Немецкий писатель не понял, почему Радек, выходя из зала суда после вынесения приговора, сохранившего ему жизнь, «обернулся, приветственно поднял руку, почти незаметно пожал плечами, кивнул остальным приговоренным к смерти, своим друзьям, и улыбнулся. Да, он улыбнулся» [24, 80]. Что означала улыбка Радека? Хотел ли он ею сказать: вот види те, мой договор с Хозяином сработал, мне, в отличие от вас, сохранили жизнь? Или он намекал на то, что случай был на его стороне, а им, увы, не повезло? Или иностранец (а возможно, и любой не посвященный в партийные тайны человек) в принципе не способен расшифровать ее смысл?
И почему Радек и другие не защищались, а только усугубляли свое положение дополнительными признаниями? Почему, если обвиняемые действительно троцкисты, они не использовали суд, чтобы громко и внятно об этом заявить?
«Раскрыть до конца западному человеку их вину и искупление сможет только великий советский писатель» (курсив мой. — М. Р.) [24, 82]. Почему, спрашивается, писатель, а не юрист? Ведь речь идет об уголовном процессе, в котором писатель (вспомним платоновского «Иона») понимает все же куда меньше юриста.

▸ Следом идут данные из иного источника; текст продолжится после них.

/-- RATOM: the request leaves for the core's lower runner die; with D not x0 the register is pending. -/
def ratomRun (op : Nat) (d : Reg) (a b : Src) (ty : Ty) (s : State) : Host.Outcome State Fault Refusal :=
  stemRun (srcRegs a ++ srcRegs b ++ (if op = 9 then [d] else [])) [d] s fun c =>
    let n := if ty = .i64 then 8 else 4
    if ty ≠ .i32 && ty ≠ .i64 then .trap .formatInvalid c.firstWord
    else if (c.src a).toNat % n ≠ 0 then .trap .atomicMisaligned (c.src a)
    else if !c.stem.stq.isEmpty || 8 ≤ c.stem.ratoms.length then .wait s
    else
      let r : Ratom := {
        id := c.stem.ratomNext
        op := op
        wide := ty = .i64
        va := c.src a
        b := c.src b
        c := c.getX d
        tag := s.coreTag s.cur
        d := d
        phase := .travelling
        target := none
        susp := none
        old := 0
        fence := c.stem.ratomFence.get 0 }
      let s1 := s.setCore s.cur (c.setStem { c.stem with ratoms := c.stem.ratoms ++ [r], ratomNext := r.id + 1 })
      match (s1.upHop s.cur false ⟨s.cur, r.id, false, none⟩).or (s1.ratomFault s.cur r .peerUnreachable) with
      | some s2 => .done s2 (c.after (1 + litWords [a, b]))
      | none => .wait s

def execRatomAdd (d : Reg) (a b : Src) (ty : Ty) (s : State) : Host.Outcome State Fault Refusal := ratomRun 0 d a b ty s
def execRatomAnd (d : Reg) (a b : Src) (ty : Ty) (s : State) : Host.Outcome State Fault Refusal := ratomRun 1 d a b ty s
def execRatomOr (d : Reg) (a b : Src) (ty : Ty) (s : State) : Host.Outcome State Fault Refusal := ratomRun 2 d a b ty s
def execRatomXor (d : Reg) (a b : Src) (ty : Ty) (s : State) : Host.Outcome State Fault Refusal := ratomRun 3 d a b ty s
def execRatomMin (d : Reg) (a b : Src) (ty : Ty) (s : State) : Host.Outcome State Fault Refusal := ratomRun 4 d a b ty s
def execRatomMax (d : Reg) (a b : Src) (ty : Ty) (s : State) : Host.Outcome State Fault Refusal := ratomRun 5 d a b ty s
def execRatomMinu (d : Reg) (a b : Src) (ty : Ty) (s : State) : Host.Outcome State Fault Refusal := ratomRun 6 d a b ty s
def execRatomMaxu (d : Reg) (a b : Src) (ty : Ty) (s : State) : Host.Outcome State Fault Refusal := ratomRun 7 d a b ty s
def execRatomSwap (d : Reg) (a b : Src) (ty : Ty) (s : State) : Host.Outcome State Fault Refusal := ratomRun 8 d a b ty s
def execRatomCas (d : Reg) (a b : Src) (ty : Ty) (s : State) : Host.Outcome State Fault Refusal := ratomRun 9 d a b ty s

/-- Two remote atomics may name one aligned word: the same word of one context, or the same place at a home. -/
def Ratom.sameWord (q r : Ratom) : Bool :=
  (q.va.toNat / 8 == r.va.toNat / 8) || match q.target, r.target with
    | some t, some u => t.pkg == u.pkg && t.scratch == u.scratch && t.core == u.core && t.addr / 8 == u.addr / 8
    | _, _ => false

Но судя по тому, как сам Фейхтвангер за не родившегося пока «великого писателя» разъясняет мотивы признаний обвиняемых, нетрудно догадаться, что он не оговорился: такой процесс действительно лучше понял бы писатель (психолог, психоаналитик), чем юрист. Это был, по выражению немецкого писателя, по сути, не уголовный, а «партийный суд»; в таком суде и ведут себя совершенно по-другому. Не случайно в какой-то момент Радек, забывшись, назвал судью «товарищем», а тот поправил его: «Говорите гражданин судья». Это был спор товарищей; судьи, прокурор, обвиняемые были действительно «связаны узами общей цели» [24, 83]. Обвиняемые просто сбились с пути; они совершили преступления невольно, по неосмотрительности, но общее дело, построение социализма, было дорого им так же, как и их обвинителям. Развитие событий в СССР убедило их в банкротстве троцкизма; они утратили веру в своего вождя, поэтому их признания и «прозвучали как вынужденный гимн режиму Сталина» [24, 84].

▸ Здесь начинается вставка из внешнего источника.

-- ==== Sys2Proof/Machine/VecCore.lean ====
section
/-! DEFINITION. How a vector instruction issues (R134-R142): the shape in force, sources read slice by slice, results
written in flight, the pending check, and faults. -/

namespace Sys2Proof.Machine

/-! ### Writes in flight (R139, R140) -/

def Vec.land (v : Vec) (p : VWrite) : Vec :=
  match p.target with
  | .v r => { v with v := v.v.set r.val (p.apply (v.v.get r)) r.isLt }
  | .vm m => { v with vm := v.vm.set m.val ((p.apply ((v.vm.get m).setWidth 32768)).setWidth 4096) m.isLt }
  | .e n => { v with e := v.e.set n.val ((p.apply ((v.e.get n).setWidth 32768)).setWidth 32) n.isLt }

/-- The writes visible by cycle t land, in order of visibility. -/
def Vec.retire (v : Vec) (t : Nat) : Vec :=
  { (v.pend.filter fun p => decide (p.time ≤ t)).foldl Vec.land v with
    pend := v.pend.filter fun p => decide (t < p.time) }

/-- A write joins those in flight, after every one visible no later. -/
def pendInsert (p : VWrite) (l : List VWrite) : List VWrite :=
  l.filter (fun q => decide (q.time ≤ p.time)) ++ p :: l.filter fun q => decide (p.time < q.time)

/-! ### What an instruction sees at its first issue cycle -/

structure VX where
  c : Core
  v : Vec
  run : Run
  s : Nat

def VX.rows (x : VX) : Nat := shapeRows x.v.shape
def VX.cols (x : VX) : Nat := shapeCols x.v.shape
def VX.ew (x : VX) : Nat := shapeEw x.v.shape
/-- The position count E (R134). -/
def VX.count (x : VX) : Nat := x.rows * x.cols
/-- The issue cycles of a shaped instruction whose widest element has wI bytes (R138). -/
def VX.cyc (x : VX) (wI : Nat) : Nat := max 1 ((x.count * wI + 511) / 512)
/-- The format entries FMT0-FMT7 as ordered by R130. -/
def VX.fmts (x : VX) (n : Nat) : Fmt := fmtOf (x.c.stem.fmt.toArray.getD n 0)

/-- Bits read of a register, slice by slice (wI bytes the widest element), or all at the first issue cycle (wI 0). -/
def VX.slices (x : VX) (w wI : Nat) (f : Nat → VReg) : VReg :=
  if wI = 0 then f x.s
  else (List.range (x.cyc wI)).foldl (fun acc k => acc ||| (f (x.s + k) &&& sliceMask k w wI)) 0

/-- A vector register of w-bit elements as the instruction reads it. -/
def VX.reg (x : VX) (r : Reg) (w wI : Nat) : Nat :=
  if x.v.pend.any fun p => p.target == .v r then (x.slices w wI fun t => x.v.vAt r t).toNat
  else (x.v.v.get r).toNat

/-- A mask register as the instruction reads it. -/
def VX.mask (x : VX) (m : Fin 8) (wI : Nat) : Nat :=
  if x.v.pend.any fun p => p.target == .vm m then (x.slices 1 wI fun t => x.v.vmAt m t).toNat
  else (x.v.vm.get m).toNat

/-- Element p of width w of a register's bits (R134). -/
def elt (v w p : Nat) : Nat := (v >>> (w * p)) % 2 ^ w

/-- The elements of a source v/#: a literal is the same at every position (R137). -/
def VX.src (x : VX) (a : VSrc) (w wI : Nat) : Nat → Nat :=
  match a with
  | .reg r => elt (x.reg r w wI) w
  | .lit l => fun _ => l.toNat % 2 ^ w

/-- A scalar source e/# (R137). -/
def VX.scal (x : VX) : ESrc → W32
  | .reg n => x.v.eAt n x.s
  | .lit l => l

/-- The effective mask (R136) as bits: vm0 and, unless MSEL is 0, vm[MSEL]. -/
def VX.eff (x : VX) (m : Fin 8) (wI : Nat) : Nat :=
  if m = 0 then (x.v.vm.get 0).toNat else (x.v.vm.get 0).toNat &&& x.mask m wI

/-- The positions below E of a mask, ascending. -/
def VX.positions (x : VX) (bits : Nat) : List Nat :=
  if bits = 0 then [] else (List.range x.count).filter fun p => bits.testBit p

def VX.enabled (x : VX) (m : Fin 8) (wI : Nat) : List Nat := x.positions (x.eff m wI)

/-! ### Types (R135) -/

/-- The EW that a TYPE needs, and its element bytes. -/
def tyEw : Ty → Option (Nat × Nat)
  | .fn _ | .i8 => some (2, 1)
  | .bf16 | .f16 | .i16 => some (1, 2)
  | .f32 | .i32 => some (0, 4)
  | .i64 => none

/-- A vector fault: cause and TRAPVAL. -/
abbrev VRes (α : Type) := Except (Cause × Word) α

/-- The element bytes of a TYPE under the shape in force, or FORMAT_INVALID. -/
def VX.need (x : VX) (ty : Ty) : VRes Nat :=
  match tyEw ty with
  | some (ew, n) => if ew = x.ew then .ok n else .error (.formatInvalid, 0)
  | none => .error (.formatInvalid, 0)

def demand (b : Bool) (c : Cause) (val : Word) : VRes Unit := if b then .ok () else .error (c, val)

/-! ### Results -/

/-- The register writes of a list of positions and values of w bits (R139): slice by slice L cycles after they are
read, or, when whole, all at once after the last issue cycle. -/
def vwrite (time : Nat) (target : VTarget) (w : Nat) (vals : List (Nat × Nat)) : VWrite :=
  { time := time
    target := target
    mask := BitVec.ofNat 32768 (vals.foldl (fun m q => m ||| ((2 ^ w - 1) <<< (w * q.1))) 0)
    data := BitVec.ofNat 32768 (vals.foldl (fun m q => m ||| ((q.2 % 2 ^ w) <<< (w * q.1))) 0)
    load := none }

def VX.sliceWrites (x : VX) (target : VTarget) (w wI lat : Nat) (vals : List (Nat × Nat)) : List VWrite :=
  (List.range (x.cyc wI)).filterMap fun k =>
    match vals.filter fun q => q.1 * wI / 512 == k with
    | [] => none
    | l => some (vwrite (x.s + k + lat) target w l)

def VX.wholeWrites (x : VX) (target : VTarget) (w wI lat : Nat) (vals : List (Nat × Nat)) : List VWrite :=
  match vals with
  | [] => []
  | l => [vwrite (x.s + x.cyc wI - 1 + lat) target w l]

/-- A scalar write L cycles after the first issue cycle. -/
def VX.scalWrite (x : VX) (d : Fin 8) (lat : Nat) (val : Nat) : List VWrite := [vwrite (x.s + lat) (.e d) 32 [(0, val)]]

/-! ### The pending check (R141) -/

/-- What an instruction reads: the bits of a register of w-bit elements, slice by slice, or (wI 0) at the first issue
cycle. -/
structure VRead where
  target : VTarget
  bits : VReg
  w : Nat
  wI : Nat

def lowBits (n : Nat) : VReg := BitVec.ofNat 32768 (2 ^ n - 1)

/-- The bits of n elements of w bits from element a on. -/
def eltBits (w a n : Nat) : VReg := lowBits (w * n) <<< (w * a)

def VX.rdReg (x : VX) (r : Reg) (w wI : Nat) : List VRead := [⟨.v r, lowBits (w * x.count), w, wI⟩]
def VX.rdSrc (x : VX) (a : VSrc) (w wI : Nat) : List VRead :=
  match a with
  | .reg r => x.rdReg r w wI
  | .lit _ => []
/-- vm0 is written at once, so it is never pending. -/
def VX.rdMask (x : VX) (m : Fin 8) (wI : Nat) : List VRead :=
  if m = 0 then [] else [⟨.vm m, lowBits x.count, 1, wI⟩]
def rdScal : ESrc → List VRead
  | .reg n => [⟨.e n, lowBits 32, 32, 0⟩]
  | .lit _ => []

def VX.isPending (x : VX) (r : VRead) : Bool :=
  x.v.pend.any fun p => p.target == r.target &&
    (if r.wI = 0 then decide (x.s < p.time) && (p.mask &&& r.bits) != 0
      else (List.range (x.cyc r.wI)).any fun k =>
        decide (x.s + k < p.time) && (p.mask &&& r.bits &&& sliceMask k r.w r.wI) != 0)

/-- With PCHK sampled at the token's start, a read of a pending element raises PENDING_READ (R141, R280). -/
def VX.pendingHit (x : VX) (reads : List VRead) : Bool := x.run.pchk && reads.any x.isPending

/-! ### Issue -/

/-- What an instruction does: issue cycles, what it read, writes in flight, and its effects at its issue; late: a
fault that it finds some cycles after its first, and then it has no effect (R192). -/
structure VEff where
  n : Nat
  reads : List VRead
  writes : List VWrite
  late : Option (Cause × Word × Nat) := none
  vec : Vec → Vec := id
  run : Run → Run := id
  state : State → State := id

/-- The engine has found a fault at word w of the running token, some cycles after the next issue cycle: nothing
issues until it is reported (R142, R290). A logged cause is logged, with the address of an uncorrectable word (R51,
R416). -/
def State.vecFaultAt (s : State) (w : Nat) (cause : Cause) (val : Word) (late : Nat := 0) : State :=
  (s.modCore s.cur fun k =>
    match k.vec.run with
    | none => k
    | some r => k.setVec { k.vec with
        found := some ⟨cause, val, vfaultWord w r.iter r.tok.ent, k.vec.next + late⟩ }).logCore
    s.cur cause (if cause = .eccUncorrectable then val else 0)

/-- A fault of the instruction now at issue. -/
def State.vecFault (s : State) (cause : Cause) (val : Word) (late : Nat := 0) : State :=
  s.vecFaultAt (((s.core s.cur).vec.run.map (·.pos)).getD 0) cause val late

/-- The state after an instruction of w words has issued. -/
def VX.issue (x : VX) (words : Nat) (e : VEff) (s : State) : State :=
  e.state ((s.modCore s.cur fun k => k.setVec (e.vec { x.v with
    pend := e.writes.foldl (fun l p => pendInsert p l) x.v.pend
    next := x.s + e.n
    run := some (e.run { x.run with pos := x.run.pos + words }) })).passTo (dieOf s.cur) x.s)

/-- A vector instruction of w words of the current core: with no token running, nothing issues. -/
def vecRun (words : Nat) (s : State) (f : VX → VRes VEff) : Host.Outcome State Fault Refusal :=
  let c := s.core s.cur
  match c.vec.run with
  | none => .next s
  | some run =>
    let x : VX := ⟨c, c.vec.retire c.vec.next, run, c.vec.next⟩
    match f x with
    | .error (cause, val) => .next (s.vecFault cause val)
    | .ok e =>
      if x.pendingHit e.reads then .next (s.vecFault .pendingRead 0)
      else match e.late with
        | some (cause, val, k) => .next (s.vecFault cause val k)
        | none => .next (x.issue words e s)

/-- Words of an instruction with vector and scalar sources. -/
def vWords (l : List VSrc) : Nat := 1 + (l.map fun a => a.words.length).sum
def eWords (l : List ESrc) : Nat := 1 + (l.map fun a => a.words.length).sum

/-! ### Stochastic rounding (R74, R75) -/

def genStep (s : W32) : W32 := if s.getLsbD 0 then (s >>> 1) ^^^ 0x80200003 else s >>> 1
def genSteps : Nat → W32 → W32
  | 0, s => s
  | n + 1, s => genSteps n (genStep s)
def genDraw (s : W32) : W32 := genSteps 32 s

/-- The draws of n positions in order, and the generators after them. -/
def drawAll : Nat → Nat → List W32 → List W32 × List W32
  | 0, _, gs => ([], gs)
  | fuel + 1, n, gs =>
    if n = 0 then ([], gs)
    else
      let k := min n gs.length
      let now := (gs.take k).map genDraw
      let rest := drawAll fuel (n - k) (now ++ gs.drop k)
      (now ++ rest.1, rest.2)

/-- The draw of each position, and the generators after the instruction; modes other than .rsr draw nothing. -/
def VX.draws (x : VX) (mode : Round) : (Nat → Nat) × (Vec → Vec) :=
  if mode = .rsr then
    let r := drawAll 32 x.count x.v.gens.toList
    let a := r.1.toArray
    (fun p => (a.getD p 0).toNat, fun v => { v with gens := Vector.ofFn fun i : Fin 128 => r.2.toArray.getD i.val 0 })
  else (fun _ => 0, id)

/-! ### Row masks (R115, R136) -/

/-- vm0 of a token under a shape: element (r, c) with rows[r] = 1 and tail = 0 or c < tail. -/
def tokenMask (rows : W32) (tail : Nat) (shape : W32) : Mask :=
  let cols := shapeCols shape
  let row : Nat := 2 ^ (if tail = 0 then cols else min tail cols) - 1
  BitVec.ofNat 4096 ((List.range (shapeRows shape)).foldl (fun m r =>
    if rows.getLsbD r then m ||| (row <<< (r * cols)) else m) 0)

def Vec.setMask0 (v : Vec) (t : Token) : Vec := { v with vm := v.vm.set 0 (tokenMask t.rows t.tail v.shape) }

/-! ### Shape slots of the token (R177, R391) -/

/-- The record of the token's copy of a slot, or RAGGED_TABLE. -/
def VX.record (x : VX) (k : Nat) : VRes ShapeRec :=
  let slot := x.run.tok.slots.toArray.getD k Slot.empty
  match (if slot.valid then shapeRec slot.bits else none) with
  | some r => .ok r
  | none => .error (.raggedTable, 0)

end Sys2Proof.Machine
end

Файхтвангер прибегает к религиозной метафоре: «Обвиняемые уподобились тому языческому пророку из Библии, который, выступив с намерением проклясть, стал, против своей воли, благословлять» [24, 84].
Так были они все-таки язычниками или случайно заблудшими овцами большевистского стада? Товарищами по партии или врагами, вознамерившимися проклясть сталинский режим, но благословившими его против своей воли, под давлением очевидности?
Ответов на эти вопросы, как и на многие другие, мы в книге «Москва. 1937» не найдем. Ее автор не объяснил читателю ни то, какое право имел партийный суд приговаривать к смерти и длительным срокам заключения; ни то, почему невольное отклонение от партийной веры предстало на суде как крещендо чудовищных уголовных преступлений.
Нигде, пожалуй, большевистская вера не проявилась в такой чистоте, как на показательных процессах. Обвиняемые годами жили по принципу «партия всегда права», они многократно обвинялись в ереси и раскаивались перед партийным судом, от их первоначального идейного большевизма к моменту показательного процесса ничего не осталось. Некоторые из них получили от Сталина обещание сохранить жизнь в обмен на участие в грубой пародии на суд истории. Они брали политическую ответственность за все, но в конкретных уголовно наказуемых деяниях не признавались. Самой «религиозной» манерой давать показания и делать признания они косвенно опровергали уголовные обвинения, и, если бы в СССР соблюдался закон, позиция Зиновьева, Радека, Бухарина и многих других была бы юридически неуязвимой. Но сами они годами делали все, чтобы превратить закон в фикцию, наполненную случайным, революционным содержанием, и теперь фикция обернулась против них самих. Поэтому тонкости их защиты от уголовных обвинений были рассчитаны не на советскую публику, а на правовое сознание внешнего наблюдателя. На примере Фейхтвангера мы видим, что эта тактика сработала лишь отчасти.
По модели показательных процессов фабриковались миллионы других дел. Если друзей Ленина расстреливали «как бешеных собак», на что мог рассчитывать рядовой партиец, попавший под колеса истории, а тем более обычный советский гражданин?
Даже свою собственную смерть, свой последний ресурс, ленинская гвардия поставила на службу партии; вчерашняя принадлежность к готовой раздавить их ВКП(б), похоже, до последнего вздоха была для ее представителей важнее солидарности с согражданами. Вера этих людей до конца оставалась антигражданской.